***** Record excerpts

-- ==== Sys2Proof/Laws/SameLaneEnds.lean ====
section
/-! SUPPORT. What the operations of Machine/LaneEnds.lean leave as it is (`Same`). -/

namespace Sys2Proof.Machine

theorem polDrop_same {M : Nat} {s0 : State} {n : Nat} {sd : Side} {s : State} (hM : Sub 0x8001 M) (hs : Same M s0 s) :
    Same M s0 (polDrop n sd s) := by
  unfold polDrop
  try dsimp only
  repeat' first
    | intro _
    | with_reducible first
      | assumption | exact hM.of (by decide) | apply sameMk | exact Or.inl (hM.bit (by decide)) | exact Or.inr rfl
    | simp only [same_mk_iff]
    | with_reducible first
      | apply wr_same | apply putRx_same | apply same_ite

theorem unlock_same {M : Nat} {s0 : State} {n : Nat} {sd : Side} {s : State} (hM : Sub 0x3a8003 M) (hs : Same M s0 s) :
    Same M s0 (unlock n sd s) := by
  unfold unlock
  try dsimp only
  repeat' first
    | intro _
    | with_reducible first
      | assumption | exact hM.of (by decide) | apply sameMk | exact Or.inl (hM.bit (by decide)) | exact Or.inr rfl
    | simp only [same_mk_iff]
    | with_reducible first
      | apply wr_same | apply putRx_same | apply adaptLeaves_same | apply steerSync_same

theorem execSignalDetect_same {M : Nat} {s0 : State} {e : LaneEnd} {x : Sensed} {s : State} (hM : Sub 0x3a8003 M) (hs : Same M s0 s) :
    SameO M s0 (execSignalDetect e x s) := by
  unfold execSignalDetect
  try dsimp only
  repeat' first
    | intro _
    | with_reducible first
      | assumption | exact hM.of (by decide) | apply sameMk | exact Or.inl (hM.bit (by decide)) | exact Or.inr rfl
    | simp only [same_mk_iff]
    | with_reducible first
      | apply onUnit_same | apply wr_same | apply putRx_same | apply acqQueue_same | apply acqRequest_same
      | apply steerSync_same | apply sameO_next | apply sameO_ite | exact sameO_fault | apply same_ite
      | exact sameOpt_none | apply sameOpt_ite
    | split
    | with_reducible first
      | (apply same_pair; assumption) | (apply same_opt; assumption) | (apply same_triple; assumption)

theorem acqLost_same {M : Nat} {s0 : State} {n : Nat} {sd : Side} {s : State} (hM : Sub 0x82bff687 M) (hs : Same M s0 s) :
    Same M s0 (acqLost n sd s) := by
  unfold acqLost
  try dsimp only
  repeat' first
    | intro _
    | with_reducible first
      | assumption | exact hM.of (by decide) | apply sameMk | exact Or.inl (hM.bit (by decide)) | exact Or.inr rfl
    | simp only [same_mk_iff]
    | with_reducible first
      | apply acqRemove_same | apply figureFails_same | apply bobAcqEnd_same | apply same_ite | exact sameOpt_none
      | apply sameOpt_ite
    | split
    | with_reducible first
      | (apply same_pair; assumption) | (apply same_opt; assumption) | (apply same_triple; assumption)

theorem rxLostAll_same {M : Nat} {s0 : State} {ends : List Nat} {sd : Side} {cause : Nat} {s : State} (hM : Sub 0x282bff687 M) (hs : Same M s0 s) :
    Same M s0 (rxLostAll ends sd cause s) := by
  unfold rxLostAll
  try dsimp only
  repeat' first
    | intro _
    | with_reducible first
      | assumption | exact hM.of (by decide)
    | with_reducible first
      | apply rxLost_same | apply same_foldl

theorem signalLost_same {M : Nat} {s0 : State} {n : Nat} {sd : Side} {ns : Nat} {s : State} (hM : Sub 0x82bff687 M) (hs : Same M s0 s) :
    Same M s0 (signalLost n sd ns s) := by
  unfold signalLost
  try dsimp only
  repeat' first
    | intro _
    | with_reducible first
      | assumption | exact hM.of (by decide) | apply sameMk | exact Or.inl (hM.bit (by decide)) | exact Or.inr rfl
    | simp only [same_mk_iff]
    | with_reducible first
      | apply wr_same | apply wrB_same | apply raise_same | apply putRx_same | apply polDrop_same
      | apply unlock_same | apply acqLost_same | apply same_ite | exact sameOpt_none | apply sameOpt_ite
    | split
    | with_reducible first
      | (apply same_pair; assumption) | (apply same_opt; assumption) | (apply same_triple; assumption)

theorem execLossOfSignal_same {M : Nat} {s0 : State} {e : LaneEnd} {x : Sensed} {also : List Nat} {s : State} (hM : Sub 0x282bff687 M) (hs : Same M s0 s) :
    SameO M s0 (execLossOfSignal e x also s) := by
  unfold execLossOfSignal
  try dsimp only
  repeat' first
    | intro _
    | with_reducible first
      | assumption | exact hM.of (by decide)
    | with_reducible first
      | apply onUnit_same | apply rxLostAll_same | apply signalLost_same | apply sameO_next | apply sameO_ite
      | exact sameO_fault | apply same_foldl

theorem execRxOpen_same {M : Nat} {s0 : State} {n : Nat} {sd : Side} {s : State} (hM : Sub 0x280bff687 M) (hs : Same M s0 s) :
    SameO M s0 (execRxOpen n sd s) := by
  unfold execRxOpen
  try dsimp only
  repeat' first
    | intro _
    | with_reducible first
      | assumption | exact hM.of (by decide)
    | with_reducible first
      | apply onUnit_same | apply wr_same | apply wired_same | apply endFailed_same | apply sameO_next
      | apply sameO_ite | exact sameO_fault | apply same_ite

theorem execRxOpenClear_same {M : Nat} {s0 : State} {n : Nat} {sd : Side} {s : State} (hM : Sub 0x80bff683 M) (hs : Same M s0 s) :
    SameO M s0 (execRxOpenClear n sd s) := by
  unfold execRxOpenClear
  try dsimp only
  repeat' first
    | intro _
    | with_reducible first
      | assumption | exact hM.of (by decide) | apply sameMk | exact Or.inl (hM.bit (by decide)) | exact Or.inr rfl
    | simp only [same_mk_iff]
    | with_reducible first
      | apply onUnit_same | apply wr_same | apply bobRelease_same | apply qualifyCheck_same | apply sameO_next
      | apply sameO_ite | exact sameO_fault | apply same_ite | exact sameOpt_none | apply sameOpt_ite
    | split
    | with_reducible first
      | (apply same_pair; assumption) | (apply same_opt; assumption) | (apply same_triple; assumption)

theorem ebCentre_same {M : Nat} {s0 : State} {n : Nat} {sd : Side} {s : State} (hM : Sub 0x8001 M) (hs : Same M s0 s) :
    Same M s0 (ebCentre n sd s) := by
  unfold ebCentre
  try dsimp only
  repeat' first
    | intro _
    | with_reducible first
      | assumption | exact hM.of (by decide) | apply sameMk | exact Or.inl (hM.bit (by decide)) | exact Or.inr rfl
    | simp only [same_mk_iff]
    | with_reducible first
      | apply wr_same | apply putRx_same | apply same_ite | exact sameOpt_none | apply sameOpt_ite
    | split
    | with_reducible first
      | (apply same_pair; assumption) | (apply same_opt; assumption) | (apply same_triple; assumption)

theorem lockEnd_same {M : Nat} {s0 : State} {n : Nat} {sd : Side} {s : State} (hM : Sub 0x80bff683 M) (hs : Same M s0 s) :
    Same M s0 (lockEnd n sd s) := by
  unfold lockEnd
  try dsimp only
  repeat' first
    | intro _
    | with_reducible first
      | assumption | exact hM.of (by decide) | apply sameMk | exact Or.inl (hM.bit (by decide)) | exact Or.inr rfl
    | simp only [same_mk_iff]
    | with_reducible first
      | apply wr_same | apply putRx_same | apply adaptEnters_same | apply steerSync_same | apply qualifyCheck_same
      | apply ebCentre_same
    | split
    | with_reducible first
      | (apply same_pair; assumption) | (apply same_opt; assumption) | (apply same_triple; assumption)

theorem alignEnd_same {M : Nat} {s0 : State} {n : Nat} {sd : Side} {offset : Nat} {mirror : Bool} {s : State} (hM : Sub 0x8001 M) (hs : Same M s0 s) :
    Same M s0 (alignEnd n sd offset mirror s) := by
  unfold alignEnd
  try dsimp only
  repeat' first
    | intro _
    | with_reducible first
      | assumption | exact hM.of (by decide) | apply sameMk | exact Or.inl (hM.bit (by decide)) | exact Or.inr rfl
    | simp only [same_mk_iff]
    | with_reducible first
      | apply wr_same | apply wired_same | apply putRx_same | apply same_ite

theorem commaRd_same {M : Nat} {s0 : State} {n : Nat} {sd : Side} {plus : Bool} {s : State} (hM : Sub 0x8000 M) (hs : Same M s0 s) :
    Same M s0 (commaRd n sd plus s) := by
  unfold commaRd
  try dsimp only
  repeat' first
    | intro _
    | with_reducible first
      | assumption | exact hM.of (by decide) | apply sameMk | exact Or.inl (hM.bit (by decide)) | exact Or.inr rfl
    | simp only [same_mk_iff]
    | with_reducible first
      | apply putRx_same

theorem lockDrop_same {M : Nat} {s0 : State} {n : Nat} {sd : Side} {s : State} (hM : Sub 0x3a8003 M) (hs : Same M s0 s) :
    Same M s0 (lockDrop n sd s) := by
  unfold lockDrop
  try dsimp only
  repeat' first
    | intro _
    | with_reducible first
      | assumption | exact hM.of (by decide)
    | with_reducible first
      | apply count_same | apply raise_same | apply unlock_same

theorem locksLost_same {M : Nat} {s0 : State} {ends : List Nat} {sd : Side} {s : State} (hM : Sub 0x282bff687 M) (hs : Same M s0 s) :
    Same M s0 (locksLost ends sd s) := by
  unfold locksLost
  try dsimp only
  repeat' first
    | intro _
    | with_reducible first
      | assumption | exact hM.of (by decide)
    | with_reducible first
      | apply rxLostAll_same | apply lockDrop_same | apply same_foldl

**********

## Work task
If a line of the data contains "lean", copy it out.

## Answer section
-- ==== Sys2Proof/Laws/SameLaneEnds.lean ====
/-! SUPPORT. What the operations of Machine/LaneEnds.lean leave as it is (`Same`). -/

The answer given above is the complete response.